(DATA FOR THIS EXERCISE)

/-- 41_header.md R80 to R89, 30_encoding.md R55, R56: `HDR.BUILD.v` completes when its operands are valid, its codes resolve,
its pitch and its output fit; every field of the header and of the extension block, by offset. -/
def Obligations.HdrBuildWritesTheHeader : Prop :=
  ∀ (v : Variant) (s : State), v ≠ .invalid → BuildOperandsValid s → BuildResolves s v → buildPitch s v < 2 ^ 32 →
    (NeedsExt s v → OutputFits s.cfg 148) → (¬ NeedsExt s v → OutputFits s.cfg 128) →
    ∃ t b, Completes (Command.hdrBuild v).instr s t b [.rlayers, .rcode] ∧
      t.rlayers.toNat = s.layerCount ∧ t.rcode.toNat = buildPitch s v ∧
      fieldAt b 0 = 0x20534444 ∧ fieldAt b 4 = 124 ∧
      fieldAt b 8 = (s.cfg.flagsBase ||| (pitchRule s.cfg v s.width.toInt.toNat s.height.toInt.toNat).2).toNat ∧
      fieldAt b 12 = s.height.toNat ∧ fieldAt b 16 = s.width.toNat ∧ fieldAt b 20 = buildPitch s v ∧
      fieldAt b 24 = 0 ∧ fieldAt b 28 = s.mips.toNat ∧ (∀ k, 32 ≤ k → k < 76 → b[k]? = some 0) ∧
      fieldAt b 76 = 32 ∧
      (∀ pf, pf = (if NeedsExt s v ∧ s.cfg.pfExtOverride = true then ⟨s.cfg.pfFourCC, 0, 0, 0, 0, 0⟩
          else pixelFormatOf s.cfg v) →
        fieldAt b 80 = pf.flags.toNat ∧ fieldAt b 88 = pf.bitCount.toNat ∧ fieldAt b 92 = pf.rMask.toNat ∧
        fieldAt b 96 = pf.gMask.toNat ∧ fieldAt b 100 = pf.bMask.toNat ∧ fieldAt b 104 = pf.aMask.toNat) ∧
      fieldAt b 108 =
        (if 1 < s.mips.toInt then s.cfg.capsTexture ||| s.cfg.capsMipmap else s.cfg.capsTexture).toNat ∧
      (∀ k, 112 ≤ k → k < 128 → b[k]? = some 0) ∧
      (¬ NeedsExt s v → b.length = 128 ∧ fieldAt b 84 = (s.cfg.catalog.codes v).fourCC.toNat) ∧
      (NeedsExt s v → b.length = 148 ∧ fieldAt b 84 = s.cfg.extSentinel.toNat ∧
        fieldAt b 128 = (s.cfg.catalog.codes v).dxgi.toNat ∧ fieldAt b 132 = 3 ∧ fieldAt b 136 = 0 ∧
        fieldAt b 140 = s.layerCount ∧ fieldAt b 144 = 0)

/-- 41_header.md R89, R80, R87: the exceptions of `HDR.BUILD`, in the order R89 tests them. -/
def Obligations.HdrBuildExceptionsInOrder : Prop :=
  ∀ (v : Variant) (s : State), v ≠ .invalid →
    (¬ BuildOperandsValid s → Raises (Command.hdrBuild v).instr s .operandFault) ∧
    (BuildOperandsValid s → ¬ BuildResolves s v → Raises (Command.hdrBuild v).instr s .unsupportedFormat) ∧
    (BuildOperandsValid s → BuildResolves s v → 2 ^ 32 ≤ buildPitch s v →
      Raises (Command.hdrBuild v).instr s .fieldOverflow) ∧
    (BuildOperandsValid s → BuildResolves s v → buildPitch s v < 2 ^ 32 →
      ((NeedsExt s v ∧ ¬ fits 148 s.cfg.obufCap) ∨ (¬ NeedsExt s v ∧ ¬ fits 128 s.cfg.obufCap)) →
      Raises (Command.hdrBuild v).instr s .capacityFault)

/-- 41_header.md R92: `HDR.PARSE` completes on a header of either length whose fixed fields hold and whose code belongs to a
variant, where no two variants share a code (40_catalog.md R74 (a), (c)); the six result registers. -/
def Obligations.HdrParseReadsTheHeader : Prop :=
  ∀ (v : Variant) (s : State), s.cfg.FourCCsDistinct → s.cfg.DxgisDistinct → v ≠ .invalid →
    fits s.inlen.toNat s.cfg.ibufCap → HeaderFixedFields s →
    (128 ≤ s.inlen.toNat → inputField s 84 ≠ s.cfg.extSentinel.toNat → inputField s 84 ≠ 0 →
      (s.cfg.catalog.codes v).fourCC.toNat = inputField s 84 →
      ∃ t, Completes .hdrParse s t [] resultRegs ∧ t.rvariant.toNat = v.code ∧ t.rwidth.toNat = inputField s 16 ∧
        t.rheight.toNat = inputField s 12 ∧ t.rlayers = 1 ∧ t.rmips.toNat = inputField s 28 ∧ t.rcode = 128) ∧
    (148 ≤ s.inlen.toNat → inputField s 84 = s.cfg.extSentinel.toNat → inputField s 128 ≠ 0 →
      (s.cfg.catalog.codes v).dxgi.toNat = inputField s 128 →
      ∃ t, Completes .hdrParse s t [] resultRegs ∧ t.rvariant.toNat = v.code ∧ t.rwidth.toNat = inputField s 16 ∧
        t.rheight.toNat = inputField s 12 ∧
        t.rlayers.toNat = (if inputField s 140 = 0 ∨ 2 ^ 31 ≤ inputField s 140 then 1 else inputField s 140) ∧
        t.rmips.toNat = inputField s 28 ∧ t.rcode = 148)

/-- 41_header.md R92, R95: the exceptions of `HDR.PARSE`, in the order R92 tests them. -/
def Obligations.HdrParseExceptionsInOrder : Prop :=
  ∀ s : State,
    (¬ fits s.inlen.toNat s.cfg.ibufCap → Raises .hdrParse s .capacityFault) ∧
    (fits s.inlen.toNat s.cfg.ibufCap → s.inlen.toNat < 128 → Raises .hdrParse s .lengthFault) ∧
    (fits s.inlen.toNat s.cfg.ibufCap → 128 ≤ s.inlen.toNat → ¬ HeaderFixedFields s →
      Raises .hdrParse s .headerFault) ∧
    (fits s.inlen.toNat s.cfg.ibufCap → 128 ≤ s.inlen.toNat → HeaderFixedFields s →
      inputField s 84 = s.cfg.extSentinel.toNat → s.inlen.toNat < 148 → Raises .hdrParse s .lengthFault) ∧
    (fits s.inlen.toNat s.cfg.ibufCap → 148 ≤ s.inlen.toNat → HeaderFixedFields s →
      inputField s 84 = s.cfg.extSentinel.toNat →
      (inputField s 128 = 0 ∨ ∀ v, v ≠ .invalid → (s.cfg.catalog.codes v).dxgi.toNat ≠ inputField s 128) →
      Raises .hdrParse s .unsupportedFormat) ∧
    (fits s.inlen.toNat s.cfg.ibufCap → 128 ≤ s.inlen.toNat → HeaderFixedFields s →
      inputField s 84 ≠ s.cfg.extSentinel.toNat →
      (inputField s 84 = 0 ∨ ∀ v, v ≠ .invalid → (s.cfg.catalog.codes v).fourCC.toNat ≠ inputField s 84) →
      Raises .hdrParse s .unsupportedFormat)

/-- 41_header.md R93: a parse accepts any value in the fields it does not read: two inputs of one length that agree on the
fields it reads give the same outcome and results. That the result registers agree after an exception too rests on the
model's own draw counter, equal in both states (log entry 4): 60_exceptions.md R150 leaves them unspecified there. -/
def Obligations.HdrParseIgnoresTheFieldsItDoesNotRead : Prop :=
  ∀ s₁ s₂ t₁ t₂ : State, s₁.cfg = s₂.cfg → s₁.inlen = s₂.inlen → s₁.draws = s₂.draws →
    (∀ o ∈ [0, 4, 12, 16, 28, 76, 84, 128, 140], ∀ k < 4, s₁.ibufByte (o + k) = s₂.ibufByte (o + k)) →
    exec .hdrParse s₁ = .next t₁ → exec .hdrParse s₂ = .next t₂ →
    statusState t₁.status = statusState t₂.status ∧ statusErr t₁.status = statusErr t₂.status ∧
    (∀ r ∈ resultRegs, t₁.reg r = t₂.reg r)

/-- 41_header.md R94: the round trip. A header that `HDR.BUILD` completed under a configuration as 40_catalog.md R74 requires,
given back as the input of a state of the same configuration whose input capacity admits it, parses to the variant, width,
height, normalised layer count and mip count it was built from. The spec marks the property as derived from its rules R89,
R92, R73 and R74. -/
def Obligations.BuildThenParseRecoversTheOperands : Prop :=
  ∀ (v : Variant) (s t p : State), s.cfg.FourCCsDistinct → s.cfg.SentinelIsNoFourCC → s.cfg.DxgisDistinct →
    s.cfg.EveryVariantResolves → v ≠ .invalid →
    exec (Command.hdrBuild v).instr s = .next t → statusState t.status = stateDone →
    p.cfg = s.cfg → p.inlen = t.outlen → (∀ a, a < t.outlen.toNat → p.ibuf.byte? a = t.obuf.byte? a) →
    fits p.inlen.toNat p.cfg.ibufCap →
    ∃ u, Completes .hdrParse p u [] resultRegs ∧ u.rvariant.toNat = v.code ∧ u.rwidth = s.width ∧
      u.rheight = s.height ∧ u.rlayers.toNat = s.layerCount ∧ u.rmips = s.mips ∧ u.rcode = t.outlen

/-! ### MipPyramid -/

/-- 42_mip.md R100, R101: the level sequence: its length, each level's byte length, and its end at a 1×1 level; the depth is at
most 31 below 2^31. The closed form of the depth is an inference the spec marks as its own: "each pass halves the larger
dimension, rounding down, until it is 1". -/
def Obligations.LevelSequence : Prop :=
  ∀ (v : Variant) (w h : Nat), 1 ≤ w → 1 ≤ h →
    (levelSizes v w h).length = depth w h ∧
    (∀ k, k < depth w h → (levelSizes v w h)[k]? = some (levelBytes v w h k)) ∧
    (∃ l, (mipLevels v w h).getLast? = some l ∧ l.width = 1 ∧ l.height = 1) ∧
    (w < 2 ^ 31 → h < 2 ^ 31 → depth w h ≤ 31)

/-- 42_mip.md R104, as far as it follows from R100 (log entry 20): the division by 8 is exact for every variant but the two
4-bit block formats, and for those exactly when the two tile-raised dimensions are not both odd; no level is larger than
the first; at 256 by 256 every level of a 4-bit block format is a multiple of 8 bytes. -/
def Obligations.LevelSizesExactnessAndOrder : Prop :=
  ∀ (v : Variant) (w h k : Nat), v ≠ .invalid → 1 ≤ w → 1 ≤ h →
    let tw := max (minTile v) (max 1 (w / 2 ^ k))
    let th := max (minTile v) (max 1 (h / 2 ^ k))
    (v ≠ .dxt1 → v ≠ .bc4 → 8 ∣ tw * th * bitsPerPixel v) ∧
    (v = .dxt1 ∨ v = .bc4 → (8 ∣ tw * th * bitsPerPixel v ↔ ¬ (tw % 2 = 1 ∧ th % 2 = 1))) ∧
    levelBytes v w h k ≤ levelBytes v w h 0 ∧
    (v = .dxt1 ∨ v = .bc4 → 8 ∣ levelBytes v 256 256 k)

/-- 42_mip.md R102: `MIP.SIZES.v` completes for positive dimensions when the first size and the output fit; the words
written and `RMIPS`. -/
def Obligations.MipSizesWritesEveryLevel : Prop :=
  ∀ (v : Variant) (s : State), v ≠ .invalid → 0 < s.width.toInt → 0 < s.height.toInt →
    let w := s.width.toInt.toNat
    let h := s.height.toInt.toNat
    levelBytes v w h 0 < 2 ^ 32 → OutputFits s.cfg (4 * depth w h) →
    ∃ t out, Completes (Command.mipSizes v).instr s t out [.rmips] ∧ out.length = 4 * depth w h ∧
      (∀ k, k < depth w h → fieldAt out (4 * k) = levelBytes v w h k) ∧ t.rmips.toNat = depth w h

/-- 42_mip.md R103: `MIP.TAKE.v` completes for a count of at least 1 and at most the depth; the words written and
`RMIPS`. -/
def Obligations.MipTakeWritesTheRequestedLevels : Prop :=
  ∀ (v : Variant) (s : State), v ≠ .invalid → 0 < s.width.toInt → 0 < s.height.toInt → 1 ≤ s.mips.toInt →
    let w := s.width.toInt.toNat
    let h := s.height.toInt.toNat
    let n := s.mips.toInt.toNat
    n ≤ depth w h → levelBytes v w h 0 < 2 ^ 32 → OutputFits s.cfg (4 * n) →
    ∃ t out, Completes (Command.mipTake v).instr s t out [.rmips] ∧ out.length = 4 * n ∧
      (∀ k, k < n → fieldAt out (4 * k) = levelBytes v w h k) ∧ t.rmips.toNat = depth w h

/-- 42_mip.md R102, R103: the exceptions of `MIP.SIZES` and `MIP.TAKE`, in the order the rules test them. -/
def Obligations.MipExceptionsInOrder : Prop :=
  ∀ (v : Variant) (s : State), v ≠ .invalid →
    let w := s.width.toInt.toNat
    let h := s.height.toInt.toNat
    let n := s.mips.toInt.toNat
    let dims := 0 < s.width.toInt ∧ 0 < s.height.toInt
    (¬ dims → Raises (Command.mipSizes v).instr s .operandFault) ∧
    (dims → 2 ^ 32 ≤ levelBytes v w h 0 → Raises (Command.mipSizes v).instr s .fieldOverflow) ∧
    (dims → levelBytes v w h 0 < 2 ^ 32 → ¬ fits (4 * depth w h) s.cfg.obufCap →
      Raises (Command.mipSizes v).instr s .capacityFault) ∧
    ((¬ dims ∨ s.mips.toInt < 1) → Raises (Command.mipTake v).instr s .operandFault) ∧
    (dims → 1 ≤ s.mips.toInt → depth w h < n → Raises (Command.mipTake v).instr s .mipCountExceedsCapacity) ∧
    (dims → 1 ≤ s.mips.toInt → n ≤ depth w h → 2 ^ 32 ≤ levelBytes v w h 0 →
      Raises (Command.mipTake v).instr s .fieldOverflow) ∧
    (dims → 1 ≤ s.mips.toInt → n ≤ depth w h → levelBytes v w h 0 < 2 ^ 32 → ¬ fits (4 * n) s.cfg.obufCap →
      Raises (Command.mipTake v).instr s .capacityFault)

/-! ### PixelCodec decode -/

/-- 43_pixel_decode.md R114: `PIX.DECODE.A1R5G5B5`, pixel by pixel, with the layer selection of R112. -/
def Obligations.DecodeA1R5G5B5UnpacksEveryPixel : Prop :=
  ∀ s : State, DecodeReady s → s.inlen.toNat = 2 * pixelCount s →
    OutputFits s.cfg (sliceLength (4 * pixelCount s) s) →
    ∃ full, full.length = 4 * pixelCount s ∧ DecodesTo .a1r5g5b5 s full ∧
      ∀ i, i < pixelCount s → ∀ p, p = inputHalf s (2 * i) →
        full[4 * i]? = some (BitVec.ofNat 8 (p / 1024 % 32 * 8)) ∧
        full[4 * i + 1]? = some (BitVec.ofNat 8 (p / 32 % 32 * 8)) ∧
        full[4 * i + 2]? = some (BitVec.ofNat 8 (p % 32 * 8)) ∧
        full[4 * i + 3]? = some (BitVec.ofNat 8 (p / 32768 * 255))

/-- 43_pixel_decode.md R115, 90_conflicts.md C2, C3: `PIX.DECODE.A4R4G4B4`, for either value of `CFG.NIBBLE_SCALE`. -/
def Obligations.DecodeA4R4G4B4UnpacksEveryPixel : Prop :=
  ∀ s : State, DecodeReady s → s.inlen.toNat = 2 * pixelCount s →
    OutputFits s.cfg (sliceLength (4 * pixelCount s) s) →
    ∀ k, k = (if s.cfg.nibbleScale = .sixteen then 16 else 17) →
    ∃ full, full.length = 4 * pixelCount s ∧ DecodesTo .a4r4g4b4 s full ∧
      ∀ i, i < pixelCount s → ∀ p, p = inputHalf s (2 * i) →
        full[4 * i]? = some (BitVec.ofNat 8 (p / 256 % 16 * k)) ∧
        full[4 * i + 1]? = some (BitVec.ofNat 8 (p / 16 % 16 * k)) ∧
        full[4 * i + 2]? = some (BitVec.ofNat 8 (p % 16 * k)) ∧
        full[4 * i + 3]? = some (BitVec.ofNat 8 (p / 4096 * k))

/-- 43_pixel_decode.md R116, R117: `PIX.DECODE.L8` and `PIX.DECODE.A8` expand each byte v to (v, v, v, 255). -/
def Obligations.DecodeL8AndA8ExpandEveryByte : Prop :=
  ∀ v ∈ [Variant.l8, .a8], ∀ s : State, DecodeReady s → s.inlen.toNat = pixelCount s →
    OutputFits s.cfg (sliceLength (4 * pixelCount s) s) →
    ∃ full, full.length = 4 * pixelCount s ∧ DecodesTo v s full ∧
      ∀ i, i < pixelCount s →
        full[4 * i]? = some (s.ibufByte i) ∧ full[4 * i + 1]? = some (s.ibufByte i) ∧
        full[4 * i + 2]? = some (s.ibufByte i) ∧ full[4 * i + 3]? = some 255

(End DATA FOR THIS EXERCISE)

Everything from the line containing "depth w h → 2" through the final line of the listing, inclusive, must be reproduced exactly; leave out the rest.

OUTPUT OF THE TASK
    (dims → 1 ≤ s.mips.toInt → n ≤ depth w h → 2 ^ 32 ≤ levelBytes v w h 0 →
      Raises (Command.mipTake v).instr s .fieldOverflow) ∧
    (dims → 1 ≤ s.mips.toInt → n ≤ depth w h → levelBytes v w h 0 < 2 ^ 32 → ¬ fits (4 * n) s.cfg.obufCap →
      Raises (Command.mipTake v).instr s .capacityFault)

/-! ### PixelCodec decode -/

/-- 43_pixel_decode.md R114: `PIX.DECODE.A1R5G5B5`, pixel by pixel, with the layer selection of R112. -/
def Obligations.DecodeA1R5G5B5UnpacksEveryPixel : Prop :=
  ∀ s : State, DecodeReady s → s.inlen.toNat = 2 * pixelCount s →
    OutputFits s.cfg (sliceLength (4 * pixelCount s) s) →
    ∃ full, full.length = 4 * pixelCount s ∧ DecodesTo .a1r5g5b5 s full ∧
      ∀ i, i < pixelCount s → ∀ p, p = inputHalf s (2 * i) →
        full[4 * i]? = some (BitVec.ofNat 8 (p / 1024 % 32 * 8)) ∧
        full[4 * i + 1]? = some (BitVec.ofNat 8 (p / 32 % 32 * 8)) ∧
        full[4 * i + 2]? = some (BitVec.ofNat 8 (p % 32 * 8)) ∧
        full[4 * i + 3]? = some (BitVec.ofNat 8 (p / 32768 * 255))

/-- 43_pixel_decode.md R115, 90_conflicts.md C2, C3: `PIX.DECODE.A4R4G4B4`, for either value of `CFG.NIBBLE_SCALE`. -/
def Obligations.DecodeA4R4G4B4UnpacksEveryPixel : Prop :=
  ∀ s : State, DecodeReady s → s.inlen.toNat = 2 * pixelCount s →
    OutputFits s.cfg (sliceLength (4 * pixelCount s) s) →
    ∀ k, k = (if s.cfg.nibbleScale = .sixteen then 16 else 17) →
    ∃ full, full.length = 4 * pixelCount s ∧ DecodesTo .a4r4g4b4 s full ∧
      ∀ i, i < pixelCount s → ∀ p, p = inputHalf s (2 * i) →
        full[4 * i]? = some (BitVec.ofNat 8 (p / 256 % 16 * k)) ∧
        full[4 * i + 1]? = some (BitVec.ofNat 8 (p / 16 % 16 * k)) ∧
        full[4 * i + 2]? = some (BitVec.ofNat 8 (p % 16 * k)) ∧
        full[4 * i + 3]? = some (BitVec.ofNat 8 (p / 4096 * k))

/-- 43_pixel_decode.md R116, R117: `PIX.DECODE.L8` and `PIX.DECODE.A8` expand each byte v to (v, v, v, 255). -/
def Obligations.DecodeL8AndA8ExpandEveryByte : Prop :=
  ∀ v ∈ [Variant.l8, .a8], ∀ s : State, DecodeReady s → s.inlen.toNat = pixelCount s →
    OutputFits s.cfg (sliceLength (4 * pixelCount s) s) →
    ∃ full, full.length = 4 * pixelCount s ∧ DecodesTo v s full ∧
      ∀ i, i < pixelCount s →
        full[4 * i]? = some (s.ibufByte i) ∧ full[4 * i + 1]? = some (s.ibufByte i) ∧
        full[4 * i + 2]? = some (s.ibufByte i) ∧ full[4 * i + 3]? = some 255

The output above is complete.